* **WHAT YOU ARE ASKED TO DO**
Within the entries below, the lines from the one with "dE.toInt * 2 ^ count" through the one with "ctxSetE c i" are to be set down exactly, both ends kept.

****************************************

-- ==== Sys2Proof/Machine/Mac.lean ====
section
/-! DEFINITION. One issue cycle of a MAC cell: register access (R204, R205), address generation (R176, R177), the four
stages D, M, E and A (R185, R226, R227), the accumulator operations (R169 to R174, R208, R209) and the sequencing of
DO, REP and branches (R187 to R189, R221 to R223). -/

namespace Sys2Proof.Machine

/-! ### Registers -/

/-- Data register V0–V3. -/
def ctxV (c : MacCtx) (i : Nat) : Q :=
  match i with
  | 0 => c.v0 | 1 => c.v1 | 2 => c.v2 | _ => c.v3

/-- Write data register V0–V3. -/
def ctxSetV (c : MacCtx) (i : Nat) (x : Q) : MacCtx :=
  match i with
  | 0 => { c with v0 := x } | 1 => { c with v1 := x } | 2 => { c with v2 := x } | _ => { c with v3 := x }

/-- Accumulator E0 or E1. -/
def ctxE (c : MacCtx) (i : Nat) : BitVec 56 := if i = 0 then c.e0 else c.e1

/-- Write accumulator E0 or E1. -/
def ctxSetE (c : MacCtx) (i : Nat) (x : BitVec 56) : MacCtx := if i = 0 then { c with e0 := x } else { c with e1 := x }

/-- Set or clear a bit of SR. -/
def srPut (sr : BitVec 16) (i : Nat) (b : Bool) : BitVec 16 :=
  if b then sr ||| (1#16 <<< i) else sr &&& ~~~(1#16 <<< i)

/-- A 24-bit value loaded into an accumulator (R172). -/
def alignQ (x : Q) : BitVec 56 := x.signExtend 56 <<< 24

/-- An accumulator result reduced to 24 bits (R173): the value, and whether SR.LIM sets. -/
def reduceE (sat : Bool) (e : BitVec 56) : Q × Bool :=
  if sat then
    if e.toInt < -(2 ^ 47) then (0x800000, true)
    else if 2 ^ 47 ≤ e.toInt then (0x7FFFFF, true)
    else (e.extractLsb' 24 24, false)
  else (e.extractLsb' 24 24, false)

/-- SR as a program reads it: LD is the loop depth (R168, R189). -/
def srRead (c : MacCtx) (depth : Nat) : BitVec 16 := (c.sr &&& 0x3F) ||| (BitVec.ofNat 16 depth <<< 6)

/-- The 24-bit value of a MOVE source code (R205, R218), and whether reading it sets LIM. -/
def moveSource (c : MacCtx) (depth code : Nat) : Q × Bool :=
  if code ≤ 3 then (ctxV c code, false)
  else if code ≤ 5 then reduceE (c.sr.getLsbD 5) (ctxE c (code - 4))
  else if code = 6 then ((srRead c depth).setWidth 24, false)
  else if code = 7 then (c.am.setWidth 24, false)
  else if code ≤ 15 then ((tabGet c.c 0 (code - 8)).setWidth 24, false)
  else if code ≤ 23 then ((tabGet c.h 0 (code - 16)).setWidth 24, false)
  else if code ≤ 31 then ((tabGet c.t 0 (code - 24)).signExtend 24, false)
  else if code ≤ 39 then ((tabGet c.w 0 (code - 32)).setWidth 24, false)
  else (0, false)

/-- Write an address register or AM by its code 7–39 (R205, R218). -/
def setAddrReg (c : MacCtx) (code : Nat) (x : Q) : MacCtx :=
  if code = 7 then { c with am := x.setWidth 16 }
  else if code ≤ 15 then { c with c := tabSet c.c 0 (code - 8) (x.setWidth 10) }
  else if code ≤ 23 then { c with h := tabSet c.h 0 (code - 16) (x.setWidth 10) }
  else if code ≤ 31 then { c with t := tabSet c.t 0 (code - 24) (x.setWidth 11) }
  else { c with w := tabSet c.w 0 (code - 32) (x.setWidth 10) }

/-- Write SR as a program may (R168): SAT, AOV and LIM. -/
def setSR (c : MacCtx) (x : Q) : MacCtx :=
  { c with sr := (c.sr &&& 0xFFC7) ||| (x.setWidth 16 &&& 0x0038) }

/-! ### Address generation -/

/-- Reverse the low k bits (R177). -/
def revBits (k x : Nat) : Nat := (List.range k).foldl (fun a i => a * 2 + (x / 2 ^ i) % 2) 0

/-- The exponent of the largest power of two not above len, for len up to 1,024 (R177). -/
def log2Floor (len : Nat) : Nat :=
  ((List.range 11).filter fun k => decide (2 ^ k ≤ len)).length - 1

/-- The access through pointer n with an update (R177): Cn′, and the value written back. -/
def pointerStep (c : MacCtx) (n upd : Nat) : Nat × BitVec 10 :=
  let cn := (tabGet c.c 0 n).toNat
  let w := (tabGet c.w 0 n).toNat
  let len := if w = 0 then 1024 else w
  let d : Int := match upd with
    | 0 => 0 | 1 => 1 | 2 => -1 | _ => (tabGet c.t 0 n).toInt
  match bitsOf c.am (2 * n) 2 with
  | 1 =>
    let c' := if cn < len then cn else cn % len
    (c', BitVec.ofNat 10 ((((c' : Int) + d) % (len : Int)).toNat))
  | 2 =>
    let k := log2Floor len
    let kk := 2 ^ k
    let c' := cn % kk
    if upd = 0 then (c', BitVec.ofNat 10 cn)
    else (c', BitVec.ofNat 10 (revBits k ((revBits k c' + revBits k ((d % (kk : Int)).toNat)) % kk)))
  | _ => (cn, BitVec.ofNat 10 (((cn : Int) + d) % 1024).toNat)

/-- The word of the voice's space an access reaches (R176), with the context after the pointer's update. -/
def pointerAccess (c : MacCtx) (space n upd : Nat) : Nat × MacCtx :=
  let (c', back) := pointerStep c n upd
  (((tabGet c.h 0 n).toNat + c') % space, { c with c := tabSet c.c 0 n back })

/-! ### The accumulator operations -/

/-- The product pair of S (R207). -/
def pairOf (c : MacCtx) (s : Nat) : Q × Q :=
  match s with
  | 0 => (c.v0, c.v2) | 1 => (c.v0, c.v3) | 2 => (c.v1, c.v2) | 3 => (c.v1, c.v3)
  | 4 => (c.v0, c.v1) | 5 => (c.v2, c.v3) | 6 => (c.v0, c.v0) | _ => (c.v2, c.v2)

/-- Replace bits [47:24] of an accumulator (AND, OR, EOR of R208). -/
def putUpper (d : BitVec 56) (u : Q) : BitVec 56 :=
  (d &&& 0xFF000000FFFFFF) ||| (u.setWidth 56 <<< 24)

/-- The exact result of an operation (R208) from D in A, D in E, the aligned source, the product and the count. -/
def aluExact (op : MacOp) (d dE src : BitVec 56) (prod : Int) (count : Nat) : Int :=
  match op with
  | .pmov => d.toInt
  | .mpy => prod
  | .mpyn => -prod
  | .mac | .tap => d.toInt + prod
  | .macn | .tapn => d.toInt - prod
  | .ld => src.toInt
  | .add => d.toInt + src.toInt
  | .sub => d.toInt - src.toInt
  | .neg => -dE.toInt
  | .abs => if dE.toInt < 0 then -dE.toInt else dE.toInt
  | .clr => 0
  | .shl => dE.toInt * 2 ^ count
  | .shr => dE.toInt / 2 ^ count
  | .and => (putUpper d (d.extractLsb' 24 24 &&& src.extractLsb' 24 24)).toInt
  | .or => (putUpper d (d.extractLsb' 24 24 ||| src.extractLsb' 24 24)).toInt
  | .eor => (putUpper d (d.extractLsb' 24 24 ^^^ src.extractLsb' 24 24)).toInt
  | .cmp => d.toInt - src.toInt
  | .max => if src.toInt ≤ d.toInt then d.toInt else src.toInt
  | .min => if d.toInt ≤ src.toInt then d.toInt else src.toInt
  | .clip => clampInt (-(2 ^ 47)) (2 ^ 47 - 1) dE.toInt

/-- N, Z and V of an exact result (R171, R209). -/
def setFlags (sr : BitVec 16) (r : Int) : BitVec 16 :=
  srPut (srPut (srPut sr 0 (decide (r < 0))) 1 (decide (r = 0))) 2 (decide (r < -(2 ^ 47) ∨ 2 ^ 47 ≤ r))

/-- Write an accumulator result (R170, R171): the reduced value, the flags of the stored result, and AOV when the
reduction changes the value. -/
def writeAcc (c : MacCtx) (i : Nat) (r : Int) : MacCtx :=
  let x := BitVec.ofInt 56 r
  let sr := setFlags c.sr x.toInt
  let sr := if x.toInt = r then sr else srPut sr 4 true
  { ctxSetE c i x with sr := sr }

****************************************

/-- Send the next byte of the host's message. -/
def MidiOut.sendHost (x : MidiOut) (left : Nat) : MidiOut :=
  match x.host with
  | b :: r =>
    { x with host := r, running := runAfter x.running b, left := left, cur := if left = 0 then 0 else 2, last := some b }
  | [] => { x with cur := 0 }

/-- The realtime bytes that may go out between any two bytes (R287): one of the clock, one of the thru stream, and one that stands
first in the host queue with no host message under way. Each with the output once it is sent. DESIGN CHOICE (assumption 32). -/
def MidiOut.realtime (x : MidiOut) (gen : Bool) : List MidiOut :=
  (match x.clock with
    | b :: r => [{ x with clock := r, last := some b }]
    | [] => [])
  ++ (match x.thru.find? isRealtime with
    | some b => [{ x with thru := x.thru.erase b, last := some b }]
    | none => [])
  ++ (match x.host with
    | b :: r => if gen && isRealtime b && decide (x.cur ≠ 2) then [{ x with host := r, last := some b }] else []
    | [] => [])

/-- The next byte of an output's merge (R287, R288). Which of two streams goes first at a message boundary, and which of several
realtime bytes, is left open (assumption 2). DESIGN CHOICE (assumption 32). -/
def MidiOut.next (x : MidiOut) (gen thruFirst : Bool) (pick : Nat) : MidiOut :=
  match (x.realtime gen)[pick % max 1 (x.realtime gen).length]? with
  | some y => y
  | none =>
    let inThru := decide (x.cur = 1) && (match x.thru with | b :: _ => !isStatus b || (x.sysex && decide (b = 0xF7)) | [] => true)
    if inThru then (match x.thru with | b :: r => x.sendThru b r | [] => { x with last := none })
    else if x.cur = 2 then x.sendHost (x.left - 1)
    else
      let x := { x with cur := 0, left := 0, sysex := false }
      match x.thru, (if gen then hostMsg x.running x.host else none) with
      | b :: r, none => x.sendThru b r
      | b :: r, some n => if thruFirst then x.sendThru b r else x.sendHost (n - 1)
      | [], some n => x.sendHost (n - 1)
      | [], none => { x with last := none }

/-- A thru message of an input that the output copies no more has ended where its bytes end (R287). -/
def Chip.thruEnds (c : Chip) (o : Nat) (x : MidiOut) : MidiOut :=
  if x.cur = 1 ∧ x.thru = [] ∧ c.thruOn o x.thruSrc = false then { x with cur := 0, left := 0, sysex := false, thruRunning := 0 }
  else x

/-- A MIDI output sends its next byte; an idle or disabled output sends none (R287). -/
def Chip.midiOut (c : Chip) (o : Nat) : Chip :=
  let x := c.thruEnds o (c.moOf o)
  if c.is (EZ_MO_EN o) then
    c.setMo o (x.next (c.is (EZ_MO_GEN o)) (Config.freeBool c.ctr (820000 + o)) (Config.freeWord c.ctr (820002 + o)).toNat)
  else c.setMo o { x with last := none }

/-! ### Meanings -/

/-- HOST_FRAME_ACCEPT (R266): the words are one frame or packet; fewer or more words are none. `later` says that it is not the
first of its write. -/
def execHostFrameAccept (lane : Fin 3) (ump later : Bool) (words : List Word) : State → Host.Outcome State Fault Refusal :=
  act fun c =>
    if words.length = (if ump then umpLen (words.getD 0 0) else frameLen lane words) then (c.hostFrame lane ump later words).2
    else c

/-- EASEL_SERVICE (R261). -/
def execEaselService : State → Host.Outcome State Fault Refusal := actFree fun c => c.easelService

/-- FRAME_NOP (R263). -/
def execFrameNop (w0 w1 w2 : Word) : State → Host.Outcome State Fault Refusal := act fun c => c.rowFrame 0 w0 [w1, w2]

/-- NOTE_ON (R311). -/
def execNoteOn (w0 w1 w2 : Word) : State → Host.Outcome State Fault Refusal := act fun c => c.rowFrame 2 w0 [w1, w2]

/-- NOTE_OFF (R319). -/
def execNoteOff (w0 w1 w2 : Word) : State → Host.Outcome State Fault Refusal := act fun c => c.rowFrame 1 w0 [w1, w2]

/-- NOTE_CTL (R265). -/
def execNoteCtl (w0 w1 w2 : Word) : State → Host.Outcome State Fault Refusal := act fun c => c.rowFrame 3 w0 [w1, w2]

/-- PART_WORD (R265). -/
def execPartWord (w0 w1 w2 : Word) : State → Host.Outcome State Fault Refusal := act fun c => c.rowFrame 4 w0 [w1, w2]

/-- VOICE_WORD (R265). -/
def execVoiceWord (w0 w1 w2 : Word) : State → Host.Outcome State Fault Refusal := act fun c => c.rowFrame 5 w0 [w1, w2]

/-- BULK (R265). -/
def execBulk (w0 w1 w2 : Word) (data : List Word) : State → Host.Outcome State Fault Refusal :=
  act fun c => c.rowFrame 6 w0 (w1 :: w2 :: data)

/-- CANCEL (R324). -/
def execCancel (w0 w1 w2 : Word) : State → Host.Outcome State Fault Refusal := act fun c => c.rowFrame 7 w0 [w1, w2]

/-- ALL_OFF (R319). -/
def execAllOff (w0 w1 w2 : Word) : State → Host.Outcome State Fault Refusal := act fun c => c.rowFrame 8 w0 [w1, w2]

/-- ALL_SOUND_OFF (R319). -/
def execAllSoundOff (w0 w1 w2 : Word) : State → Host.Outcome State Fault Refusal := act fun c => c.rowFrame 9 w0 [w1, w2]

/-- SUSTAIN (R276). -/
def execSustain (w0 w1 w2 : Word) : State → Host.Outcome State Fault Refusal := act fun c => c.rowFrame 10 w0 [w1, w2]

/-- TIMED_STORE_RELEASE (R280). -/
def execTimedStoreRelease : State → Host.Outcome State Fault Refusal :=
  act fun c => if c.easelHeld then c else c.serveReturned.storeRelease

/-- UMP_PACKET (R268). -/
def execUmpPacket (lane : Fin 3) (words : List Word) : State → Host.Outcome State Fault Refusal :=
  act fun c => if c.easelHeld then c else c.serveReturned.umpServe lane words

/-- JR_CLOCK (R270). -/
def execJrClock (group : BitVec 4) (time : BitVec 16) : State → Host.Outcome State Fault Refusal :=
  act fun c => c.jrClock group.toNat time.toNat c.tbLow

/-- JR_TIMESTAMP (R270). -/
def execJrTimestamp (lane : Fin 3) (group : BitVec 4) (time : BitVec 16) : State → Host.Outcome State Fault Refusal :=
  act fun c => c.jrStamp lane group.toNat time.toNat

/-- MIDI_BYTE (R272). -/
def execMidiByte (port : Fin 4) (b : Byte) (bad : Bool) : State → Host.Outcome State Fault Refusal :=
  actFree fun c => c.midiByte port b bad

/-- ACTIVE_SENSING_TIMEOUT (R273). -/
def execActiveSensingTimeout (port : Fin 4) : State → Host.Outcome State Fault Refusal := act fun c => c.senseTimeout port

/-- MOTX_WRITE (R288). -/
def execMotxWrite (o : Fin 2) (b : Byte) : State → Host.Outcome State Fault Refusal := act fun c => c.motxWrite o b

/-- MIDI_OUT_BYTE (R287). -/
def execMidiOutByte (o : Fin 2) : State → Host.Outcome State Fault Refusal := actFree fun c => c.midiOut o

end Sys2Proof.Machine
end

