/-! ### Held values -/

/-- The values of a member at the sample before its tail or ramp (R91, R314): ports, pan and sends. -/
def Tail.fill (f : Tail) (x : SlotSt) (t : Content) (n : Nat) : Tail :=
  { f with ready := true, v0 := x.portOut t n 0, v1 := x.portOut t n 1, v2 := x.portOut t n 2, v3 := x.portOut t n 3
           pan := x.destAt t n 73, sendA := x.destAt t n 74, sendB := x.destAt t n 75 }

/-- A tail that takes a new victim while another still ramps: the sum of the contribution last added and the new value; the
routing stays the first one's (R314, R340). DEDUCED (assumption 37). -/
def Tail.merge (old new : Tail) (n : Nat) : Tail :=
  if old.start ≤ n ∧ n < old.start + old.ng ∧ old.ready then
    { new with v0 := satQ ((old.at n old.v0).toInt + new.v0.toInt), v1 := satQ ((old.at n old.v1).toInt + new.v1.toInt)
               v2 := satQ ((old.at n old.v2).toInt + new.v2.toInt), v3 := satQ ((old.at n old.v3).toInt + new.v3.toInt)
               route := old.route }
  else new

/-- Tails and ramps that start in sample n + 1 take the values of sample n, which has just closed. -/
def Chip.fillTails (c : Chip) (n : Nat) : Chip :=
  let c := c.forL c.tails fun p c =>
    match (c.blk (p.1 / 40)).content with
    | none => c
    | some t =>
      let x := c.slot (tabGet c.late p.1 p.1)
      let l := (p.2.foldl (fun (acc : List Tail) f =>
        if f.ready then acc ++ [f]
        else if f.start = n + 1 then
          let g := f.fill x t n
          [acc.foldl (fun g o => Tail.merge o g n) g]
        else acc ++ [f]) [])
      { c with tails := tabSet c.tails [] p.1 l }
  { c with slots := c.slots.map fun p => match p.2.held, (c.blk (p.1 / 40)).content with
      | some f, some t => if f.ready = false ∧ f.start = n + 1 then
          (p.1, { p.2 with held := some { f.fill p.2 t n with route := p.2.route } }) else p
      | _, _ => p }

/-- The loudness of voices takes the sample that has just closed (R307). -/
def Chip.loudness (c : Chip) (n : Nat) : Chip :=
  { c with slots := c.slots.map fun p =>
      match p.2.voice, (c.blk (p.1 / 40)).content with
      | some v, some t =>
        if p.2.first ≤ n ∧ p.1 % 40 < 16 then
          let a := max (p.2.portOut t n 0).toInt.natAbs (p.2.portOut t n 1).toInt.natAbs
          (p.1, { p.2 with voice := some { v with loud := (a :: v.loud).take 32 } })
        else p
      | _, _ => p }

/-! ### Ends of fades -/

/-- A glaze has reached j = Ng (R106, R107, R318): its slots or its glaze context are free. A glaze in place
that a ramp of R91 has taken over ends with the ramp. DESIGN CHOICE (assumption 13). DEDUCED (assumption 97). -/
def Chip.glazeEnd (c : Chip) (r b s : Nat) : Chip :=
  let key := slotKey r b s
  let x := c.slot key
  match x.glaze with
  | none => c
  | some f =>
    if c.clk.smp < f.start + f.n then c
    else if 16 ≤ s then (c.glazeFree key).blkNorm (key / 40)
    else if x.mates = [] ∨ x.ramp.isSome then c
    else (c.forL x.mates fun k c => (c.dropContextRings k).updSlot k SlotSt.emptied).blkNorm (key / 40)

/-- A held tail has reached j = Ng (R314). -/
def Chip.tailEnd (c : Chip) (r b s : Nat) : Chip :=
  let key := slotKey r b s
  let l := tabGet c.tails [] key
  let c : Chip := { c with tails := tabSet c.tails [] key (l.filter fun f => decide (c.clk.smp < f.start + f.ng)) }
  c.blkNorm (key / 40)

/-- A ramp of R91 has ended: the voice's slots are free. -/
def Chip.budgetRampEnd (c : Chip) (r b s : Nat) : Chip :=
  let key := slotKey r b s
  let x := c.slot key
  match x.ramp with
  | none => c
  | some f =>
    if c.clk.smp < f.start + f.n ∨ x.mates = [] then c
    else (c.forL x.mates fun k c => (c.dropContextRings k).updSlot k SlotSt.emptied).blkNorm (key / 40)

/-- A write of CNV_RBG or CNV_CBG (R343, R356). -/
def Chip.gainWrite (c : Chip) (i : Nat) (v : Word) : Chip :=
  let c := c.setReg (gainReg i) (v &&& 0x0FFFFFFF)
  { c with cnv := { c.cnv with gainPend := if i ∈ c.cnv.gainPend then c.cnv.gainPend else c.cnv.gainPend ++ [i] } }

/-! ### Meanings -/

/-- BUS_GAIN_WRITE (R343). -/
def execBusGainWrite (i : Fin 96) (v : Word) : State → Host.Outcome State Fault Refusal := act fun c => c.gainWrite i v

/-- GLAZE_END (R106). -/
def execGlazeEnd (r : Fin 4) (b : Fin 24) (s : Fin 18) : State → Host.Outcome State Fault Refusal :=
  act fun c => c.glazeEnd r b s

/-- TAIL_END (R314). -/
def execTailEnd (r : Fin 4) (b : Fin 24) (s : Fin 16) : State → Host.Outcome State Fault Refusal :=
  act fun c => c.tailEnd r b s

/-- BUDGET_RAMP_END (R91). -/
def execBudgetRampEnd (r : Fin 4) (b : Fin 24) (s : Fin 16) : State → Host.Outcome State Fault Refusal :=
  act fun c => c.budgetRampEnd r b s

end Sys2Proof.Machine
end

****************************************

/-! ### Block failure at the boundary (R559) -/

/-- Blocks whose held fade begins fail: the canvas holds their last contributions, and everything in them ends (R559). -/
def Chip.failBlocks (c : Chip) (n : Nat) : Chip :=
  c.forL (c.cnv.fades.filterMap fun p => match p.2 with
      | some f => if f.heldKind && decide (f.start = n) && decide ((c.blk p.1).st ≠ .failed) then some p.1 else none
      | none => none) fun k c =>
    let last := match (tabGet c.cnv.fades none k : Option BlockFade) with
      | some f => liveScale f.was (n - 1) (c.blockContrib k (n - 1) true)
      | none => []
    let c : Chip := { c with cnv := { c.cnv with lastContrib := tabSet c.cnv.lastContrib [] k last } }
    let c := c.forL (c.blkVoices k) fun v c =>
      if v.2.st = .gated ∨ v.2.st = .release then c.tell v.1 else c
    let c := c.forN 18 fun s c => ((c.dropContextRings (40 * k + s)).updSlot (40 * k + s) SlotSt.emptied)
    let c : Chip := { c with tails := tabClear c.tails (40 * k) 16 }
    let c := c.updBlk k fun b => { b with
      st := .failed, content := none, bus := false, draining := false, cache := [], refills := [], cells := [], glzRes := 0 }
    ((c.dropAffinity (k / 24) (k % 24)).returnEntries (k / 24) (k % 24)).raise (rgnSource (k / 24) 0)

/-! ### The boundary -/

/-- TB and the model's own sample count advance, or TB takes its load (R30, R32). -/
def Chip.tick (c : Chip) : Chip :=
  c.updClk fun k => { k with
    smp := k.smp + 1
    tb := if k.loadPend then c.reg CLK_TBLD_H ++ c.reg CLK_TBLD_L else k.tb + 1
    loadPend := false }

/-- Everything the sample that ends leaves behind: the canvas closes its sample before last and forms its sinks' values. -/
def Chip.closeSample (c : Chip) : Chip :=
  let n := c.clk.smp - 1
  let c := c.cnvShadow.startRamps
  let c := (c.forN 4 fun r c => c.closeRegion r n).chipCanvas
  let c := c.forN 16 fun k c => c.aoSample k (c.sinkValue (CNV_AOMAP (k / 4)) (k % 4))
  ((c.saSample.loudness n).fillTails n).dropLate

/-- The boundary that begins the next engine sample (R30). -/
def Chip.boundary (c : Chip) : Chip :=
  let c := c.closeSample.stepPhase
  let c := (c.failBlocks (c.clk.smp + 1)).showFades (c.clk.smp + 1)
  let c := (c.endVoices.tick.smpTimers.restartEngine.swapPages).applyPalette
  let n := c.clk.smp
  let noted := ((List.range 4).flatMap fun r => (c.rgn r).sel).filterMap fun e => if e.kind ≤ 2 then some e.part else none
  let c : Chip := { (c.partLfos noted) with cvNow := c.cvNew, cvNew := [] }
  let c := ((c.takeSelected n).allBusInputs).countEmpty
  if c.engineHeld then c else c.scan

****************************************

* **RESULT OF THE TASK**
  | .shl => dE.toInt * 2 ^ count
  | .shr => dE.toInt / 2 ^ count
  | .and => (putUpper d (d.extractLsb' 24 24 &&& src.extractLsb' 24 24)).toInt
  | .or => (putUpper d (d.extractLsb' 24 24 ||| src.extractLsb' 24 24)).toInt
  | .eor => (putUpper d (d.extractLsb' 24 24 ^^^ src.extractLsb' 24 24)).toInt
  | .cmp => d.toInt - src.toInt
  | .max => if src.toInt ≤ d.toInt then d.toInt else src.toInt
  | .min => if d.toInt ≤ src.toInt then d.toInt else src.toInt
  | .clip => clampInt (-(2 ^ 47)) (2 ^ 47 - 1) dE.toInt

/-- N, Z and V of an exact result (R171, R209). -/
def setFlags (sr : BitVec 16) (r : Int) : BitVec 16 :=
  srPut (srPut (srPut sr 0 (decide (r < 0))) 1 (decide (r = 0))) 2 (decide (r < -(2 ^ 47) ∨ 2 ^ 47 ≤ r))

/-- Write an accumulator result (R170, R171): the reduced value, the flags of the stored result, and AOV when the
reduction changes the value. -/
def writeAcc (c : MacCtx) (i : Nat) (r : Int) : MacCtx :=
  let x := BitVec.ofInt 56 r
  let sr := setFlags c.sr x.toInt
  let sr := if x.toInt = r then sr else srPut sr 4 true
  { ctxSetE c i x with sr := sr }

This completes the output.